**Directions for this task:** Scan the entries that follow and give only the number of lines containing "spuriousIrq".

[Saved data entries]
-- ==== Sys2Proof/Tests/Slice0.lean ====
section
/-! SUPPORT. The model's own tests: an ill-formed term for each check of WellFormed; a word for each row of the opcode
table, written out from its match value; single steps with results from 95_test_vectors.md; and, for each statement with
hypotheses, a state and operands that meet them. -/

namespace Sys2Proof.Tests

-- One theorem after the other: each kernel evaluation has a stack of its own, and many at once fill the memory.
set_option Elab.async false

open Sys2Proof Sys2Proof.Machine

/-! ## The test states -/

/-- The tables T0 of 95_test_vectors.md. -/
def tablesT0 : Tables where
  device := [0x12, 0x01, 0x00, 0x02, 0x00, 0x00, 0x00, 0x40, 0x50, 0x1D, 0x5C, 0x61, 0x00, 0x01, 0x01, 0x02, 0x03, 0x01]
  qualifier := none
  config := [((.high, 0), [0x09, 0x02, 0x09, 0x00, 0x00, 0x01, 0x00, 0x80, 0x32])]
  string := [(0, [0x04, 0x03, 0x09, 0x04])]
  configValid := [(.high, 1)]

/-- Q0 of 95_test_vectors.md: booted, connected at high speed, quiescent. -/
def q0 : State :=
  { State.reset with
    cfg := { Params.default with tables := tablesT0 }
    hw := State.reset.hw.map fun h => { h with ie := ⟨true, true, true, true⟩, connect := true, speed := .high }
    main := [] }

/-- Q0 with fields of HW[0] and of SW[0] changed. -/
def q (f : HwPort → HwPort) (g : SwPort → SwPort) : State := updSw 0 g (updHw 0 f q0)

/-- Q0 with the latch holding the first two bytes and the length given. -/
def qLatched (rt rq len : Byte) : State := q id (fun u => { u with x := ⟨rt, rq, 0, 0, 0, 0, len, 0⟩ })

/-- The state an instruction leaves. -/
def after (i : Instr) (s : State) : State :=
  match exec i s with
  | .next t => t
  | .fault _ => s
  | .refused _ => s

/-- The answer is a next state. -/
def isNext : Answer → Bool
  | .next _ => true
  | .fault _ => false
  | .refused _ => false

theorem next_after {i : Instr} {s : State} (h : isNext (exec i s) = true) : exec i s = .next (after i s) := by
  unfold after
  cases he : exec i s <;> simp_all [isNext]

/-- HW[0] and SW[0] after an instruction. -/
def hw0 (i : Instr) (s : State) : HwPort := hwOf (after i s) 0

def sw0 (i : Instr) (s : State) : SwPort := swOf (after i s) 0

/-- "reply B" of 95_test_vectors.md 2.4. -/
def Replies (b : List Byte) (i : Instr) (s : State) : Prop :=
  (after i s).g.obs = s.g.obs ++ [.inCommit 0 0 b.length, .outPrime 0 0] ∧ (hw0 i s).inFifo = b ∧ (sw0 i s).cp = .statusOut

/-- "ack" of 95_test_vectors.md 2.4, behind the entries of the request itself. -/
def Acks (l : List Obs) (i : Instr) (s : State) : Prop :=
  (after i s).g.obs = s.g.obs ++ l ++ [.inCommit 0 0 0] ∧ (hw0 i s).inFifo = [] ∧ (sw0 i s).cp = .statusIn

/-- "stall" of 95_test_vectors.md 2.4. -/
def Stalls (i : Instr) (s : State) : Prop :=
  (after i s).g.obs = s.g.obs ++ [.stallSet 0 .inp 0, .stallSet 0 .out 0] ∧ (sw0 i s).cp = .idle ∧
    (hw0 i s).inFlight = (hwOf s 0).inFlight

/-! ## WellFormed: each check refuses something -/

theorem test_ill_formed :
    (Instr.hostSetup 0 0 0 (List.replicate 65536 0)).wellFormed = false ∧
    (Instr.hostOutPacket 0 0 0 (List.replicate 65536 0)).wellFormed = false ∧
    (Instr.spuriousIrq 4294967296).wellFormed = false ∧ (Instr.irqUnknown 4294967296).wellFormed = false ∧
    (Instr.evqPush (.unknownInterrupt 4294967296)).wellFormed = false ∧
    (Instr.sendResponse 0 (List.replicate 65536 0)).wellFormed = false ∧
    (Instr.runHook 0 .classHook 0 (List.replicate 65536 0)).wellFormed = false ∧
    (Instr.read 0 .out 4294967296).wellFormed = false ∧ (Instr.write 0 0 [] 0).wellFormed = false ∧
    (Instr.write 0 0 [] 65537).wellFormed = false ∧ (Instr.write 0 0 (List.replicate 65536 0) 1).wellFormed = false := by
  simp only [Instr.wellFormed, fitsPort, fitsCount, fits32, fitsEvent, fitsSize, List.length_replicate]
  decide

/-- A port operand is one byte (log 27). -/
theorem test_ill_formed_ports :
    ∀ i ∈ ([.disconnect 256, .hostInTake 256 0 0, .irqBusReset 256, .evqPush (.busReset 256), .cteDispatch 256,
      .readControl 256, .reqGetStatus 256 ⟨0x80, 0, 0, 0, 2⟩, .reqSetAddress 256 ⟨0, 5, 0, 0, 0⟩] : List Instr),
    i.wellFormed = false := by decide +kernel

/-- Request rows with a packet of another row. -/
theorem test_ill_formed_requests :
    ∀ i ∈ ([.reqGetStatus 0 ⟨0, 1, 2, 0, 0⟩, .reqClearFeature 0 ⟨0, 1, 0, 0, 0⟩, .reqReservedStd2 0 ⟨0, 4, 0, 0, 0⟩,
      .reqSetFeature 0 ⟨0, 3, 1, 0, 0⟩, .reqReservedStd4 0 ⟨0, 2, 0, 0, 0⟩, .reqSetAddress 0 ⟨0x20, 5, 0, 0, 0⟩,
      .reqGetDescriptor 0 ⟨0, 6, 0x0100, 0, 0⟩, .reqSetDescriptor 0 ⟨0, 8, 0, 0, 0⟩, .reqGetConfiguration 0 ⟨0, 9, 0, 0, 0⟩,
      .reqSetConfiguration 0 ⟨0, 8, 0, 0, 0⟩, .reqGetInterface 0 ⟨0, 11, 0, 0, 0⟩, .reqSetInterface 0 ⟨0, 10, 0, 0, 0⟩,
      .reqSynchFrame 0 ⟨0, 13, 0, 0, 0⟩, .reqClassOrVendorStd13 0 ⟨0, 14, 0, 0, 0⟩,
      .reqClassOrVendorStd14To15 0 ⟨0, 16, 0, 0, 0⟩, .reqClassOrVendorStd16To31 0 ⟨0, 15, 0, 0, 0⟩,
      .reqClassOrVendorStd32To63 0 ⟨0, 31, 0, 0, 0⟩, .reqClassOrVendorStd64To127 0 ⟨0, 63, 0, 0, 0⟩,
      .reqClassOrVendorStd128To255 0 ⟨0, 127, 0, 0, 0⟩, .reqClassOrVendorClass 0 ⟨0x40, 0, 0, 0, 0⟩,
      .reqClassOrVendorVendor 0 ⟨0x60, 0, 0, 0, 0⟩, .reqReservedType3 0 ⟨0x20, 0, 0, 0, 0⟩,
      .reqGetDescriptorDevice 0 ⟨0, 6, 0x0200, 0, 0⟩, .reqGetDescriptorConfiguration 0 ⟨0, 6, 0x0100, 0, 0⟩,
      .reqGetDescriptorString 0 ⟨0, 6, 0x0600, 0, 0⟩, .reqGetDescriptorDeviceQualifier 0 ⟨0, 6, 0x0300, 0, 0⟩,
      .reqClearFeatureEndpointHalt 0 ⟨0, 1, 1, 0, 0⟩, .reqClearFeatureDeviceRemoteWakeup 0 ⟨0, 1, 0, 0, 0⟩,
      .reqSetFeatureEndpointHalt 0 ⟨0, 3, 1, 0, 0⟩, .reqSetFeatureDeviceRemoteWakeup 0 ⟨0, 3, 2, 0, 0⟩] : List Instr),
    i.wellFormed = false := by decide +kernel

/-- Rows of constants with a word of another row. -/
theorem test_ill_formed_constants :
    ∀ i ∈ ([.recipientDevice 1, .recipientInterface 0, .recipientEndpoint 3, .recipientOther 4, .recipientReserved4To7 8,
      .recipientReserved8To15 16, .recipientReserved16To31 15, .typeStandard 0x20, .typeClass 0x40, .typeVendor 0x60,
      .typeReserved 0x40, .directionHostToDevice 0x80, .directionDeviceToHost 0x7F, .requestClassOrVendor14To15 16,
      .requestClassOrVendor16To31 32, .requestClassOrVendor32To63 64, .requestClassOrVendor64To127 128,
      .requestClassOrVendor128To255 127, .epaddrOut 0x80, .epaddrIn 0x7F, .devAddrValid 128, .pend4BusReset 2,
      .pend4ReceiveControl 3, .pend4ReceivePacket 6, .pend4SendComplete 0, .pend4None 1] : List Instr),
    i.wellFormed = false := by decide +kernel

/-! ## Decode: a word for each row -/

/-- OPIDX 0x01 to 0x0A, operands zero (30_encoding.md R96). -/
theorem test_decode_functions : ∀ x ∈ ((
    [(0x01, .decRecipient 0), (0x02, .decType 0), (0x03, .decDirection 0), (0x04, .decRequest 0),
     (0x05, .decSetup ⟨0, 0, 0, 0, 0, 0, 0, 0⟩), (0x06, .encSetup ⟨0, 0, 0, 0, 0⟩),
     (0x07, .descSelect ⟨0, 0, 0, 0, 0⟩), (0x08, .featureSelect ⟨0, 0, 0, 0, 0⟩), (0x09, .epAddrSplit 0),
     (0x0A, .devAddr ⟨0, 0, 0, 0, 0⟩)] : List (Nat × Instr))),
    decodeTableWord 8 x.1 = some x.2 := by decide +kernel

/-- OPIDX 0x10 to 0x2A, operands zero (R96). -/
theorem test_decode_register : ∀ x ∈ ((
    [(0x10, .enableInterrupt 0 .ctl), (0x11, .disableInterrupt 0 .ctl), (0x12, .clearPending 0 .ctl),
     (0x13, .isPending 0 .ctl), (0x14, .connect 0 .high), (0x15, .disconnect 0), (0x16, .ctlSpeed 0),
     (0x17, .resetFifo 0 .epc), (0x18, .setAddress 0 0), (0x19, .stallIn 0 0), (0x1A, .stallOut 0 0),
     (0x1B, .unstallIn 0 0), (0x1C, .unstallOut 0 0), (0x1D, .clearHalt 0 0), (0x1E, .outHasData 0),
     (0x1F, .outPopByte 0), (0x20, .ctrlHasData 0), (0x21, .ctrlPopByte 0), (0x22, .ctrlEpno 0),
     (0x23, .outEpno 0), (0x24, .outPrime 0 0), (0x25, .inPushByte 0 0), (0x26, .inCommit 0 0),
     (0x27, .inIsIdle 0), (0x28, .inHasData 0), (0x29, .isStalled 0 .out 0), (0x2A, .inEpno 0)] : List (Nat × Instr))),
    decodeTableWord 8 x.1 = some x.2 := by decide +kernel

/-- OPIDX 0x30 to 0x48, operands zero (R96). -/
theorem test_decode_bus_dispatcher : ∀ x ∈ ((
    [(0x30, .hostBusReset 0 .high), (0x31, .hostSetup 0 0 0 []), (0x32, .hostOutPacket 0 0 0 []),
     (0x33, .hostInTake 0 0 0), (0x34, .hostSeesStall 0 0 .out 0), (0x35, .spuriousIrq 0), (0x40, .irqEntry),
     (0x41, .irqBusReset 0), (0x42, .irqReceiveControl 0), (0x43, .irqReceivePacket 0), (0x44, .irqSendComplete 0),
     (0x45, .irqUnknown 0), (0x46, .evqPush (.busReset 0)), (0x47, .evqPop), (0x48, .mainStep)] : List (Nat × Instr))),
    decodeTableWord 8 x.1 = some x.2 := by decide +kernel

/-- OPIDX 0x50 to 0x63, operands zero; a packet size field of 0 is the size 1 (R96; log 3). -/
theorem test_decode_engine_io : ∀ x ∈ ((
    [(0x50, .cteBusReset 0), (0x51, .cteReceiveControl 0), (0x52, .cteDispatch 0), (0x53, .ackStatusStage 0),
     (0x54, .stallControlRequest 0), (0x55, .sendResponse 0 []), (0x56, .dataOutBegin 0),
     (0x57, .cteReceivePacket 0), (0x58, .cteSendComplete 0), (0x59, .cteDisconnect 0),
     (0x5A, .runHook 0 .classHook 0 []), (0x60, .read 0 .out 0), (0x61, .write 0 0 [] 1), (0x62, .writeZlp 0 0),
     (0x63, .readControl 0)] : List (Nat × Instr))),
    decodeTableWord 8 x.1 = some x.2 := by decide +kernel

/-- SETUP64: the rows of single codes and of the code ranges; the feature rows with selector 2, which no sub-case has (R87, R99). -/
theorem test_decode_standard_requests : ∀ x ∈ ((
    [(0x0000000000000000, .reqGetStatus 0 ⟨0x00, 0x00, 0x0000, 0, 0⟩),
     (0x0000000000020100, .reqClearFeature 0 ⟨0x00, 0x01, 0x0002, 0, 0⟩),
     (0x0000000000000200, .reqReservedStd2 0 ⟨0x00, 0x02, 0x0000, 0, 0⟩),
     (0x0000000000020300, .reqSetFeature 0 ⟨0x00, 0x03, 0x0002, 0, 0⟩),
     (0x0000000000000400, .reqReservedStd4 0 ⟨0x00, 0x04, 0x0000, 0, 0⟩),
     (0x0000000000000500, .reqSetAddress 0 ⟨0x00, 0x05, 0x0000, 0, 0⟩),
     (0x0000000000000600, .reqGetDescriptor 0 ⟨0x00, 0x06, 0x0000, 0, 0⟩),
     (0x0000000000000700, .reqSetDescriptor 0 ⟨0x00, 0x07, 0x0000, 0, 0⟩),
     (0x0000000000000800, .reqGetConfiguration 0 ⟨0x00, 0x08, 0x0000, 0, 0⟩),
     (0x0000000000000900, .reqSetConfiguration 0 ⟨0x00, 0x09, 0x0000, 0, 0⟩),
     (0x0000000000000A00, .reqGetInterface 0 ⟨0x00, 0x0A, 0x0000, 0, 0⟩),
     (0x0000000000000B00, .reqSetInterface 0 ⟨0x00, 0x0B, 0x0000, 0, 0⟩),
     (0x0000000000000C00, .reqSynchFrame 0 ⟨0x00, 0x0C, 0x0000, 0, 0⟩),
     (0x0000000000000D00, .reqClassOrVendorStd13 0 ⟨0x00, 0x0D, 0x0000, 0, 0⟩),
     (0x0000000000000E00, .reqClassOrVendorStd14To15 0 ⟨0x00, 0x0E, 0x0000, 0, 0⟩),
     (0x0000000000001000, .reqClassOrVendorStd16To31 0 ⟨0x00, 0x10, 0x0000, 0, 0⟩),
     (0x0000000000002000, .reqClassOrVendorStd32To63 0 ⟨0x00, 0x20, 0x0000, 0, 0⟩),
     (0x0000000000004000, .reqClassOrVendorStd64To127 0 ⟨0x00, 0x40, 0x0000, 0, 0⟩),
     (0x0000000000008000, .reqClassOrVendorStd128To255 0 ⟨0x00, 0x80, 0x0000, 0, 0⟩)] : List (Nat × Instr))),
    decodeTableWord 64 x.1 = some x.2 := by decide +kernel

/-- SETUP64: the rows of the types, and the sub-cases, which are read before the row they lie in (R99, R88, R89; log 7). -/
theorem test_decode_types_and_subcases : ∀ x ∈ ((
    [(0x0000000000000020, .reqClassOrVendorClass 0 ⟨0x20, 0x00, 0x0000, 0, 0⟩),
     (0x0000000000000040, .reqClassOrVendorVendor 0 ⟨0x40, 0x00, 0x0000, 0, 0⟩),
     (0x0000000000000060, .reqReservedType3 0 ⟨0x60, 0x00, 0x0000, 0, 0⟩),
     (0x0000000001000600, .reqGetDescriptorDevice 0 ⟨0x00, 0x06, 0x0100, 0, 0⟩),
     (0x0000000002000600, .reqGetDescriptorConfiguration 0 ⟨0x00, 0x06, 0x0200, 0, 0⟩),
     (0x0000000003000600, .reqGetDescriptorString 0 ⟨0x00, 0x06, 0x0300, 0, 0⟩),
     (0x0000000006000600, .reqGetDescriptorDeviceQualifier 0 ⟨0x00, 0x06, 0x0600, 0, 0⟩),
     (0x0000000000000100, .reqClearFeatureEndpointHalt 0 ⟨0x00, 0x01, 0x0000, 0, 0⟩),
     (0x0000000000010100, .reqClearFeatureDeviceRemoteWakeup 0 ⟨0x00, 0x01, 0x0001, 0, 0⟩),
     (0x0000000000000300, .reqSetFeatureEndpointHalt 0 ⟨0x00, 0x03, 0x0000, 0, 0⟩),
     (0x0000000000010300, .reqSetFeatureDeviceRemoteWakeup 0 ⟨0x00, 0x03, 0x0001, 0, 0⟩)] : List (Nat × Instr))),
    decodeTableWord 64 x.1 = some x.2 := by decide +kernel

**Reply:** 2